**WORK TO BE COMPLETED**.
Where the records below reach the line containing "b.conf := rfl", start transcribing, and end with the line containing "(s.resetBlock).seq = .idle := rfl", exactly and with nothing else added.

***** INPUT RECORDS

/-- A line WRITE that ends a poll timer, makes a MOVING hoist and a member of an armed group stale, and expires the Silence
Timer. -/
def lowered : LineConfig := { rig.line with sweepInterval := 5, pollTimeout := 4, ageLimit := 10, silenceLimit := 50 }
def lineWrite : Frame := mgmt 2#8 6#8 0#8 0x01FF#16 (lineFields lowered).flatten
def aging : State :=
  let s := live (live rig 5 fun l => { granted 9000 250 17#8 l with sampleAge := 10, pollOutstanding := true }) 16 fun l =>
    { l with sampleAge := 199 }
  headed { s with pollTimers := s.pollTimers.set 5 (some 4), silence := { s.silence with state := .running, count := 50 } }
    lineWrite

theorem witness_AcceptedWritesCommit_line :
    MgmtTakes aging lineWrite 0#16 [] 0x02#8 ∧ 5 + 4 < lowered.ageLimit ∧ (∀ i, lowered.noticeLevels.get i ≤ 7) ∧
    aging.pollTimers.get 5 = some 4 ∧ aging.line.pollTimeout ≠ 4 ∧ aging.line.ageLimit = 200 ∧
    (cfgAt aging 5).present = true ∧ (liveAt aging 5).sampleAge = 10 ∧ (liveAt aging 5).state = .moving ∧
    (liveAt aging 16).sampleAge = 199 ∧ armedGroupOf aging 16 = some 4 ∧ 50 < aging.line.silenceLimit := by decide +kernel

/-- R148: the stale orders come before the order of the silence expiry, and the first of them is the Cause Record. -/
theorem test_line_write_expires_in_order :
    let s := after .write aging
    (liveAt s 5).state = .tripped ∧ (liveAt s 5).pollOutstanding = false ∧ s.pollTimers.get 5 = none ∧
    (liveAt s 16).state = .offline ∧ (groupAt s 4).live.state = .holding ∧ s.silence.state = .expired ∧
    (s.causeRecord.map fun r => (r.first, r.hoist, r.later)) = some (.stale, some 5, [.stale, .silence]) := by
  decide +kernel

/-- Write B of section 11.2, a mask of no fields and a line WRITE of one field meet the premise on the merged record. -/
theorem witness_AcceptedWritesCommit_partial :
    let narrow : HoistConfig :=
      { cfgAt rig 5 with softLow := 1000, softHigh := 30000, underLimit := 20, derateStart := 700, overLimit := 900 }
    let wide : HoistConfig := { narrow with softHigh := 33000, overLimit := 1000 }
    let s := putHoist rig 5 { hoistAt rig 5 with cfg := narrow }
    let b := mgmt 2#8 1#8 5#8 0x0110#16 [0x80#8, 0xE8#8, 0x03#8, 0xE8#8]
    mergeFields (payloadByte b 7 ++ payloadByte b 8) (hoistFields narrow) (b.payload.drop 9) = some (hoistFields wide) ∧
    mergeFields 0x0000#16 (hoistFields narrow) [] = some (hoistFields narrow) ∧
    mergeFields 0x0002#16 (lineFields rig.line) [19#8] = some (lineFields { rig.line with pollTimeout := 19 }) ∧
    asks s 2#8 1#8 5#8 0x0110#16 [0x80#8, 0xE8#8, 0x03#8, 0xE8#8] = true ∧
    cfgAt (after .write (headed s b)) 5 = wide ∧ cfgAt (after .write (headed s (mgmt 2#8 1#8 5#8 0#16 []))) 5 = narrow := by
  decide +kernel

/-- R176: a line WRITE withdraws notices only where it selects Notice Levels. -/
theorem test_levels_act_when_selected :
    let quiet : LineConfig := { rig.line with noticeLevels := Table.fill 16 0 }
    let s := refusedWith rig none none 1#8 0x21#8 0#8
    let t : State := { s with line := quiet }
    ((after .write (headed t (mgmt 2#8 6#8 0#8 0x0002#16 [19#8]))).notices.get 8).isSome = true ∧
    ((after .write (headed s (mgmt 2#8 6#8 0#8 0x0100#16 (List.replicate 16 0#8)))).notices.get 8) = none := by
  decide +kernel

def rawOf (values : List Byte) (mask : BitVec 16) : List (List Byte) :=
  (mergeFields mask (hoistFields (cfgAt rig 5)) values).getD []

**********
***** INPUT RECORDS

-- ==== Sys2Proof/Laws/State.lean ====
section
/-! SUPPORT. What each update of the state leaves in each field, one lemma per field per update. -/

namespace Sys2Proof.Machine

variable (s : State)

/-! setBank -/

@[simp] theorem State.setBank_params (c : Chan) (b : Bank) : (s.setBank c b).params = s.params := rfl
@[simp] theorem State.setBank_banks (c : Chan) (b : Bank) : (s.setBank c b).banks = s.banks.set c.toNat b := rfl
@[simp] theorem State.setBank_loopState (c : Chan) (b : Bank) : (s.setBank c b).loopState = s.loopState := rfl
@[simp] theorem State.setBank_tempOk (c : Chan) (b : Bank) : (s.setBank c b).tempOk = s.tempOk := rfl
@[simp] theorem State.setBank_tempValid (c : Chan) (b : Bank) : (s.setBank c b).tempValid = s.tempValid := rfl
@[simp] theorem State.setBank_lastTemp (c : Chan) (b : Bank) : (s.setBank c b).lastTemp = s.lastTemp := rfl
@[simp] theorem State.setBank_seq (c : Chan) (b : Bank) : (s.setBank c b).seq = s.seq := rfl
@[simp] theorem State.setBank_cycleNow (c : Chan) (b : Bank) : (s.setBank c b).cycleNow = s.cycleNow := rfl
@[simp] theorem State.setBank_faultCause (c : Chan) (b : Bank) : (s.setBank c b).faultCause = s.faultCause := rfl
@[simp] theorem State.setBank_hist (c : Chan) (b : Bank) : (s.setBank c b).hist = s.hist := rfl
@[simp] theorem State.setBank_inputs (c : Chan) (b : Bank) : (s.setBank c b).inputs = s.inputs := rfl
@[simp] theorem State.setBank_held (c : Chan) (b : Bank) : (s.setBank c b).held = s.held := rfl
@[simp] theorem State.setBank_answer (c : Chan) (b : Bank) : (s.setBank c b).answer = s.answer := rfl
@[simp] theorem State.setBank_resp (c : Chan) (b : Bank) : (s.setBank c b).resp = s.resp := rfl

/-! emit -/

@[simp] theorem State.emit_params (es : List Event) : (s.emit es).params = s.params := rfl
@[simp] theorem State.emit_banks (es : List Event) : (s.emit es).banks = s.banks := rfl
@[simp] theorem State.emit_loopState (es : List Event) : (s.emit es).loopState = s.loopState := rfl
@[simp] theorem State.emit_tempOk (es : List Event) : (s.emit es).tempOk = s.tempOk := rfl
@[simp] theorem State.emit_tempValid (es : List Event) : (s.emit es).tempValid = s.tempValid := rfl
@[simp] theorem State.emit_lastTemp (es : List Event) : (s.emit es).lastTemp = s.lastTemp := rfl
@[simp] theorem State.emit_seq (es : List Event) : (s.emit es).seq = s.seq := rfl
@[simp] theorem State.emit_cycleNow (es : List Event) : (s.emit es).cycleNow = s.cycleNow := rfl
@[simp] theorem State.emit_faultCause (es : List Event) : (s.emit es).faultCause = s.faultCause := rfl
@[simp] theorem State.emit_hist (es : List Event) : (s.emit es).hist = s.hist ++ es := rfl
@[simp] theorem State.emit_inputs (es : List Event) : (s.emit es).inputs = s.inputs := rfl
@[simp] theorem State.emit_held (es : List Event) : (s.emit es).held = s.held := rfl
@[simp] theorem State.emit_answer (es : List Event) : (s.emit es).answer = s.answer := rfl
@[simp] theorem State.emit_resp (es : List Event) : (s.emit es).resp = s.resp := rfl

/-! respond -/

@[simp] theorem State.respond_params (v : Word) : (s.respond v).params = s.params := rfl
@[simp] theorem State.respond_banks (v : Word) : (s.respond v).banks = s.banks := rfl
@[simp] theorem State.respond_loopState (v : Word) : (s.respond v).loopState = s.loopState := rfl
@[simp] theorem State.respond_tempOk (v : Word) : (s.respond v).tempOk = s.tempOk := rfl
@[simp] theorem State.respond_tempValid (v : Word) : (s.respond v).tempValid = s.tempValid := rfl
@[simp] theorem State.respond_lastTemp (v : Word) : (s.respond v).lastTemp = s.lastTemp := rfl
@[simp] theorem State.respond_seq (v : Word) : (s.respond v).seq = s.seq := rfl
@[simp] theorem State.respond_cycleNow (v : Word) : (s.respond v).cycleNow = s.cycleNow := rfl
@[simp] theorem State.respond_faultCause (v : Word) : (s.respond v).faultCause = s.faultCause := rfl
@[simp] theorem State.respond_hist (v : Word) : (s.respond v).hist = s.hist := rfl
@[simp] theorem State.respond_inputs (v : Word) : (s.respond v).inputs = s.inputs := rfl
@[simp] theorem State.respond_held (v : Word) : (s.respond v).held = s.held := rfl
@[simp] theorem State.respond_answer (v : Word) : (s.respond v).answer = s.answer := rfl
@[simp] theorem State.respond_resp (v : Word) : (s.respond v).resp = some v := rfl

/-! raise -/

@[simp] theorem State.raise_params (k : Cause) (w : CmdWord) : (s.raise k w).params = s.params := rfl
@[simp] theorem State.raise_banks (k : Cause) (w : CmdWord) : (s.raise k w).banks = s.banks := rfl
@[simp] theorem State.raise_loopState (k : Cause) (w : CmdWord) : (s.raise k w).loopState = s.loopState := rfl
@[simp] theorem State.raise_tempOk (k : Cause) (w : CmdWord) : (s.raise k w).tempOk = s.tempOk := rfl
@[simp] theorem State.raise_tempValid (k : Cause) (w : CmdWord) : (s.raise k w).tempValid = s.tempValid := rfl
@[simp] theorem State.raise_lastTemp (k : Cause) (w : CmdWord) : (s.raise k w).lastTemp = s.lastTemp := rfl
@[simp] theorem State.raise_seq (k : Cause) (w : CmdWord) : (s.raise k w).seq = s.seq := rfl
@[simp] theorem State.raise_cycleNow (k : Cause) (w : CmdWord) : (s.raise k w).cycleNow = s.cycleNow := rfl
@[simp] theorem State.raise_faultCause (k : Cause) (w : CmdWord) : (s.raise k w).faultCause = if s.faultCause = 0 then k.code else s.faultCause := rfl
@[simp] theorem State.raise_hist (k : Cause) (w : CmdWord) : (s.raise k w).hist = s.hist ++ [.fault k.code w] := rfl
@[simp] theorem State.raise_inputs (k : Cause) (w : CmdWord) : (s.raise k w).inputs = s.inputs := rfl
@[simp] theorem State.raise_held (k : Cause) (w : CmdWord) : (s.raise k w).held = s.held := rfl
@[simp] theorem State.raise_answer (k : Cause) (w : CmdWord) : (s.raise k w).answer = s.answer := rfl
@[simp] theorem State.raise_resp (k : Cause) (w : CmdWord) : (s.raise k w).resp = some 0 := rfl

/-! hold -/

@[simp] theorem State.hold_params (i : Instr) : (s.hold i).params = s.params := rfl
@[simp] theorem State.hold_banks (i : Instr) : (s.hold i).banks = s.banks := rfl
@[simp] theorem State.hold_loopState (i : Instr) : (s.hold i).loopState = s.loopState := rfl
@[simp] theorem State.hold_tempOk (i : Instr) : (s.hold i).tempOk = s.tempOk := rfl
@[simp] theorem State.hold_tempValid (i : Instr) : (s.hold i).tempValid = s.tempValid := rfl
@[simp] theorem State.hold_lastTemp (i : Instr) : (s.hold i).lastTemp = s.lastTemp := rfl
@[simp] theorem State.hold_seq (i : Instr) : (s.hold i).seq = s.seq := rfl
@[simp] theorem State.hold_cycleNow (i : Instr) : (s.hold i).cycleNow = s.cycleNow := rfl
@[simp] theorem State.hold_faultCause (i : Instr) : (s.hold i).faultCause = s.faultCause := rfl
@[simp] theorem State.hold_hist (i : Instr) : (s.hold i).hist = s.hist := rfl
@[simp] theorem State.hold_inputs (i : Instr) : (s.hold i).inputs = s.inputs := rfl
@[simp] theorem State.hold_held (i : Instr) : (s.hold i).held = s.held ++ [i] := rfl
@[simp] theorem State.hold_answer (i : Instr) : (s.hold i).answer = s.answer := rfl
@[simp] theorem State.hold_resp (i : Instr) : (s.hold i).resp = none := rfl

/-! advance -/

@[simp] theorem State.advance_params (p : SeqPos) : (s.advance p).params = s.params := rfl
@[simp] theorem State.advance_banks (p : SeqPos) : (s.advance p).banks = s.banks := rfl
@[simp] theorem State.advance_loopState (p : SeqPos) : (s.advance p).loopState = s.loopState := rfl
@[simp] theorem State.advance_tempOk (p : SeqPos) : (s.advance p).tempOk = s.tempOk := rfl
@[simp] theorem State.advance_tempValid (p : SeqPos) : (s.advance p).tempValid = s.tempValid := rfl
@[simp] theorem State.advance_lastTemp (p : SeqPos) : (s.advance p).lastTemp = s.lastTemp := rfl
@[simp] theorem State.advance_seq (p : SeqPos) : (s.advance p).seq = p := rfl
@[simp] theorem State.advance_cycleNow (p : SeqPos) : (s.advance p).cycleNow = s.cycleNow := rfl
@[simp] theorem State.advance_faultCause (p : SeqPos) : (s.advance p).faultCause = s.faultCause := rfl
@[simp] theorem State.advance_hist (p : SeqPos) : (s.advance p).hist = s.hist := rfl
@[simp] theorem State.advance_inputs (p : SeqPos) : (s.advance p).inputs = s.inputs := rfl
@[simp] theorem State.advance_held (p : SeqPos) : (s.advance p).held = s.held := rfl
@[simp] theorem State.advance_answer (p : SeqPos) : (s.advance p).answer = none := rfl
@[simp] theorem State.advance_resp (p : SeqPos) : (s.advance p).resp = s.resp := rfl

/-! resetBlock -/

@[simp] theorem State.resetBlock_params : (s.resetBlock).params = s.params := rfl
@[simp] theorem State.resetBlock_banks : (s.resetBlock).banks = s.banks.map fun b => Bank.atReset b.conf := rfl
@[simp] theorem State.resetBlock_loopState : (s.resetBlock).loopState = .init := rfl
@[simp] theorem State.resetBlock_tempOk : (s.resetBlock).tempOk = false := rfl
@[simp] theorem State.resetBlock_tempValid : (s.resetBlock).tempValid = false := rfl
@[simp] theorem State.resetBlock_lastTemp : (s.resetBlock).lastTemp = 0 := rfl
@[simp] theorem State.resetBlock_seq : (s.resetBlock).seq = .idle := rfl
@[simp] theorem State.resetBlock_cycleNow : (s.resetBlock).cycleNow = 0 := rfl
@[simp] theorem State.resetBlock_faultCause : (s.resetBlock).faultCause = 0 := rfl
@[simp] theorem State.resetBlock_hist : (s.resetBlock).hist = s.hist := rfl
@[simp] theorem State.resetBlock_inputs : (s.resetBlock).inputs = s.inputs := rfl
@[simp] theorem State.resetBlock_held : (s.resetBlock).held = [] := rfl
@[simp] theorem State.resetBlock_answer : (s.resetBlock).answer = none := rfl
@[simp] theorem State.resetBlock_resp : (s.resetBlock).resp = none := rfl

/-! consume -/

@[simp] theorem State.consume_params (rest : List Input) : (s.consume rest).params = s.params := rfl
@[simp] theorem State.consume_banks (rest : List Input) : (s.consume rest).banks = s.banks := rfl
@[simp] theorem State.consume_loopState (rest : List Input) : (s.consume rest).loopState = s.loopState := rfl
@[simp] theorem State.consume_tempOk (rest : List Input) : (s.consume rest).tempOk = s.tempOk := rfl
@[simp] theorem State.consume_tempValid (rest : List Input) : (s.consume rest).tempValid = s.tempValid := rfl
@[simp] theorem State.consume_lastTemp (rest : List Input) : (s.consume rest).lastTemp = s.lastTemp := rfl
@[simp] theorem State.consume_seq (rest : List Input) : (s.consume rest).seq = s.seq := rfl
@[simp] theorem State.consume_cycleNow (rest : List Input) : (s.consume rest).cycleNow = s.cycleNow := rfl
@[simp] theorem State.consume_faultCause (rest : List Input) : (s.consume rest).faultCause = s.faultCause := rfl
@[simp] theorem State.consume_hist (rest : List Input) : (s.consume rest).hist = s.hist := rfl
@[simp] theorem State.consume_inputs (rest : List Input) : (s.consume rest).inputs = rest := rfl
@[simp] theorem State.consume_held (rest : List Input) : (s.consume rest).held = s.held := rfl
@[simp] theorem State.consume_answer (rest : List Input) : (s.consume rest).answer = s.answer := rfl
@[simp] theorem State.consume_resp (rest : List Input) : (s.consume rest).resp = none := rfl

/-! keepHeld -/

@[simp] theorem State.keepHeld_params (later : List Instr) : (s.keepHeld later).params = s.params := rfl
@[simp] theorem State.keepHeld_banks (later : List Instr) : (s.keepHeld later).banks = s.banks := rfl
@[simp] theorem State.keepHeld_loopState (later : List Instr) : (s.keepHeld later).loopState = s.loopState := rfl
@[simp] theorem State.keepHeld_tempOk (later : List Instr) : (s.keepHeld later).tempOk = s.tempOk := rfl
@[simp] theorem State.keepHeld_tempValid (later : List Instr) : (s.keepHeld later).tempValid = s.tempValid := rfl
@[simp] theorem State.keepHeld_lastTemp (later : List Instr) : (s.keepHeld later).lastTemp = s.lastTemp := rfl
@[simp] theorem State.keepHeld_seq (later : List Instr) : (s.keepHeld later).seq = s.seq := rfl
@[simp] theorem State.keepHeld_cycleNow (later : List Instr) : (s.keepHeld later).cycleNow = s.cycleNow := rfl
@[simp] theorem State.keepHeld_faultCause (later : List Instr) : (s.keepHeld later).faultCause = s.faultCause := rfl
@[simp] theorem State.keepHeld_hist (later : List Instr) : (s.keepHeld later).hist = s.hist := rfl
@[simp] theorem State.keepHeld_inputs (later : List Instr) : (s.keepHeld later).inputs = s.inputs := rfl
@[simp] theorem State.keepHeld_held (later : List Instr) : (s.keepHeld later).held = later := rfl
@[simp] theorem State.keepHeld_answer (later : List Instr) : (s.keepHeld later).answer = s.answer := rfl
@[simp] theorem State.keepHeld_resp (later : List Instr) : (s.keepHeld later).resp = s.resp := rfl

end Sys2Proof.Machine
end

**********

**WRITTEN SOLUTION**.
@[simp] theorem State.resetBlock_banks : (s.resetBlock).banks = s.banks.map fun b => Bank.atReset b.conf := rfl
@[simp] theorem State.resetBlock_loopState : (s.resetBlock).loopState = .init := rfl
@[simp] theorem State.resetBlock_tempOk : (s.resetBlock).tempOk = false := rfl
@[simp] theorem State.resetBlock_tempValid : (s.resetBlock).tempValid = false := rfl
@[simp] theorem State.resetBlock_lastTemp : (s.resetBlock).lastTemp = 0 := rfl
@[simp] theorem State.resetBlock_seq : (s.resetBlock).seq = .idle := rfl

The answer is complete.